* _Instructions to follow_
Below are some records; output exactly the lines from the line with "t.await .fdiv [(wp.cellIn run t d, ⟨loHalf" to the line with "def execStd (d", both ends kept, and nothing more.
[[ Data section open ]]
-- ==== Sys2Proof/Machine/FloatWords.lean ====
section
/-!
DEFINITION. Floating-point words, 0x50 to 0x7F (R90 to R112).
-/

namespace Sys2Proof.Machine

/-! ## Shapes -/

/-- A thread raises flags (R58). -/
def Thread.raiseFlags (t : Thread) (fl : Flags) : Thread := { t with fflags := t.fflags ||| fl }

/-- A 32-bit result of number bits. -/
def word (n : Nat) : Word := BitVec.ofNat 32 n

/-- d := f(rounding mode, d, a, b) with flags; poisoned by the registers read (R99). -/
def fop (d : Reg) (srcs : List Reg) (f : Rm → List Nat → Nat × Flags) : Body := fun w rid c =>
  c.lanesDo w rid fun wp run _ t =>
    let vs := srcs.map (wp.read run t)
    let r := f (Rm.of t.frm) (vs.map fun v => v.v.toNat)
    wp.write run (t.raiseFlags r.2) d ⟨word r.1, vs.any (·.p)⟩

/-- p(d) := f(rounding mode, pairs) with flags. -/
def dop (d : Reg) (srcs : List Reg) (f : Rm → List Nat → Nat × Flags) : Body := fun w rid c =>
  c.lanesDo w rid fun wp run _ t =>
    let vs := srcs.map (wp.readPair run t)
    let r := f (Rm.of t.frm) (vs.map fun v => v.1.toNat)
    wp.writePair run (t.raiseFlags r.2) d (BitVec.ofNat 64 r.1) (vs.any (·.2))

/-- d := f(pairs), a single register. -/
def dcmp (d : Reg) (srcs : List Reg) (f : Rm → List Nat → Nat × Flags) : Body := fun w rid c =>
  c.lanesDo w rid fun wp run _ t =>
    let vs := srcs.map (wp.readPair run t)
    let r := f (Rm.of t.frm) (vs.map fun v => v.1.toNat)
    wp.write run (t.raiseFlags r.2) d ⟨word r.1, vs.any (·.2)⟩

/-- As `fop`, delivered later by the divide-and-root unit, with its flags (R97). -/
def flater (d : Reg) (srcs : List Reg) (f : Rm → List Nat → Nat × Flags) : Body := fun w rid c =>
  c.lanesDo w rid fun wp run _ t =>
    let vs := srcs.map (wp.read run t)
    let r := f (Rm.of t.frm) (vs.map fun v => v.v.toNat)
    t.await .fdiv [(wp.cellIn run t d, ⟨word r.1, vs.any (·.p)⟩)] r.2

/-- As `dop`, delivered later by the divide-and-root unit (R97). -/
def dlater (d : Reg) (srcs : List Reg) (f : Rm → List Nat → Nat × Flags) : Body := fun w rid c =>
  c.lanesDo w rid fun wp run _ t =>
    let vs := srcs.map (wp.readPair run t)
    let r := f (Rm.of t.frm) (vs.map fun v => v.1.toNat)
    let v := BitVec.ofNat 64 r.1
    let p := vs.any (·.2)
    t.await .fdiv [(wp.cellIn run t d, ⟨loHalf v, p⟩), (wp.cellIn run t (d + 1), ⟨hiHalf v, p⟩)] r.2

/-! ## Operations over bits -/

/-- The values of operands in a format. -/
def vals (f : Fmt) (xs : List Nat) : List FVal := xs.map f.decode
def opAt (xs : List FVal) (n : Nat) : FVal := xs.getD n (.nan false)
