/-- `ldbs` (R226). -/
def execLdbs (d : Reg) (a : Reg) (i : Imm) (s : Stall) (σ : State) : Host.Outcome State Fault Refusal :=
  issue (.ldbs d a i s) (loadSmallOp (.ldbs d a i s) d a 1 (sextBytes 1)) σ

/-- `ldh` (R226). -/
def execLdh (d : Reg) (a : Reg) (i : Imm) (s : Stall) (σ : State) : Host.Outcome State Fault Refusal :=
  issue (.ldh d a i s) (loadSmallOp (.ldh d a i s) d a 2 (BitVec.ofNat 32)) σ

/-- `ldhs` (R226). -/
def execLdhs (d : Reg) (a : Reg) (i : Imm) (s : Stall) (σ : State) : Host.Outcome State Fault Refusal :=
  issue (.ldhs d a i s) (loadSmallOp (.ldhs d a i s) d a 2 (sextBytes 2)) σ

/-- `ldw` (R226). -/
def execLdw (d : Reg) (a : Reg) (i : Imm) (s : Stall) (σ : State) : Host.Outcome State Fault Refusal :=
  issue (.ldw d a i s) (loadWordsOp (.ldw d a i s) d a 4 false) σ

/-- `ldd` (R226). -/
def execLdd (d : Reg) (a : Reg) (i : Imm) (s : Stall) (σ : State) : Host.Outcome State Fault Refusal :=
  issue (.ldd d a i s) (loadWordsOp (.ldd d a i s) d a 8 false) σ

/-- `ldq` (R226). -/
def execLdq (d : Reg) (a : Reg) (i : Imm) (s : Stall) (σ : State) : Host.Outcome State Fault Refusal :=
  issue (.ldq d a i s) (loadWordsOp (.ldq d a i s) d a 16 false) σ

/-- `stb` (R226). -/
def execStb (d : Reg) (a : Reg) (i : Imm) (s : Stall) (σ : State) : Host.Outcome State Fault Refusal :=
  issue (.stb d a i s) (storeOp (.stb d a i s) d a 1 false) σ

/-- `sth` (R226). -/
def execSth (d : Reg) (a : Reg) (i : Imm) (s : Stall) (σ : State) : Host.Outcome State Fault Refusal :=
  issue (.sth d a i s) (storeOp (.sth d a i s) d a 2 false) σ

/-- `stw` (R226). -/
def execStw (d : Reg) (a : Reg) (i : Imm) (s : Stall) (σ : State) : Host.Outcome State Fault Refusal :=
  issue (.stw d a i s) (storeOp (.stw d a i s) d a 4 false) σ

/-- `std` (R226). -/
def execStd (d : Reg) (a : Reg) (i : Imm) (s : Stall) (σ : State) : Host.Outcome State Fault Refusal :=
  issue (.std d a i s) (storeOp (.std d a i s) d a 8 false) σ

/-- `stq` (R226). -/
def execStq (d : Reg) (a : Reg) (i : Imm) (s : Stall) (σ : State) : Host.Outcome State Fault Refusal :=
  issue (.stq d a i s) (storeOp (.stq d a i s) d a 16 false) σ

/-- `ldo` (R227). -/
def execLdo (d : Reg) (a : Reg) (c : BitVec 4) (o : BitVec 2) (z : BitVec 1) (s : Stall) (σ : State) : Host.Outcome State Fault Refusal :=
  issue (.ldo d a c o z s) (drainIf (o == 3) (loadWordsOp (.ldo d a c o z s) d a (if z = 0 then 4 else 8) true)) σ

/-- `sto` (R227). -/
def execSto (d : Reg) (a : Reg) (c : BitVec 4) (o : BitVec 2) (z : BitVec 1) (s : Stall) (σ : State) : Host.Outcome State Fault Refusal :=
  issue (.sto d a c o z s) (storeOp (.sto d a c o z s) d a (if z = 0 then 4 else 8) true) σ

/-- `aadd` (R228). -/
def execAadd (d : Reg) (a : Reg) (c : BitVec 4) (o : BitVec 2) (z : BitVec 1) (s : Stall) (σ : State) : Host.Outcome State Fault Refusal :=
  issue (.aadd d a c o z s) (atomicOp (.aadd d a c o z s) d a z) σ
[[ Data section closed ]]
* _Answer area_
    t.await .fdiv [(wp.cellIn run t d, ⟨loHalf v, p⟩), (wp.cellIn run t (d + 1), ⟨hiHalf v, p⟩)] r.2

/-! ## Operations over bits -/

/-- The values of operands in a format. -/
def vals (f : Fmt) (xs : List Nat) : List FVal := xs.map f.decode
def opAt (xs : List FVal) (n : Nat) : FVal := xs.getD n (.nan false)
/-- `ldbs` (R226). -/
def execLdbs (d : Reg) (a : Reg) (i : Imm) (s : Stall) (σ : State) : Host.Outcome State Fault Refusal :=
  issue (.ldbs d a i s) (loadSmallOp (.ldbs d a i s) d a 1 (sextBytes 1)) σ

/-- `ldh` (R226). -/
def execLdh (d : Reg) (a : Reg) (i : Imm) (s : Stall) (σ : State) : Host.Outcome State Fault Refusal :=
  issue (.ldh d a i s) (loadSmallOp (.ldh d a i s) d a 2 (BitVec.ofNat 32)) σ

/-- `ldhs` (R226). -/
def execLdhs (d : Reg) (a : Reg) (i : Imm) (s : Stall) (σ : State) : Host.Outcome State Fault Refusal :=
  issue (.ldhs d a i s) (loadSmallOp (.ldhs d a i s) d a 2 (sextBytes 2)) σ

/-- `ldw` (R226). -/
def execLdw (d : Reg) (a : Reg) (i : Imm) (s : Stall) (σ : State) : Host.Outcome State Fault Refusal :=
  issue (.ldw d a i s) (loadWordsOp (.ldw d a i s) d a 4 false) σ

/-- `ldd` (R226). -/
def execLdd (d : Reg) (a : Reg) (i : Imm) (s : Stall) (σ : State) : Host.Outcome State Fault Refusal :=
  issue (.ldd d a i s) (loadWordsOp (.ldd d a i s) d a 8 false) σ

/-- `ldq` (R226). -/
def execLdq (d : Reg) (a : Reg) (i : Imm) (s : Stall) (σ : State) : Host.Outcome State Fault Refusal :=
  issue (.ldq d a i s) (loadWordsOp (.ldq d a i s) d a 16 false) σ

/-- `stb` (R226). -/
def execStb (d : Reg) (a : Reg) (i : Imm) (s : Stall) (σ : State) : Host.Outcome State Fault Refusal :=
  issue (.stb d a i s) (storeOp (.stb d a i s) d a 1 false) σ

/-- `sth` (R226). -/
def execSth (d : Reg) (a : Reg) (i : Imm) (s : Stall) (σ : State) : Host.Outcome State Fault Refusal :=
  issue (.sth d a i s) (storeOp (.sth d a i s) d a 2 false) σ

/-- `stw` (R226). -/
def execStw (d : Reg) (a : Reg) (i : Imm) (s : Stall) (σ : State) : Host.Outcome State Fault Refusal :=
  issue (.stw d a i s) (storeOp (.stw d a i s) d a 4 false) σ

/-- `std` (R226). -/
def execStd (d : Reg) (a : Reg) (i : Imm) (s : Stall) (σ : State) : Host.Outcome State Fault Refusal :=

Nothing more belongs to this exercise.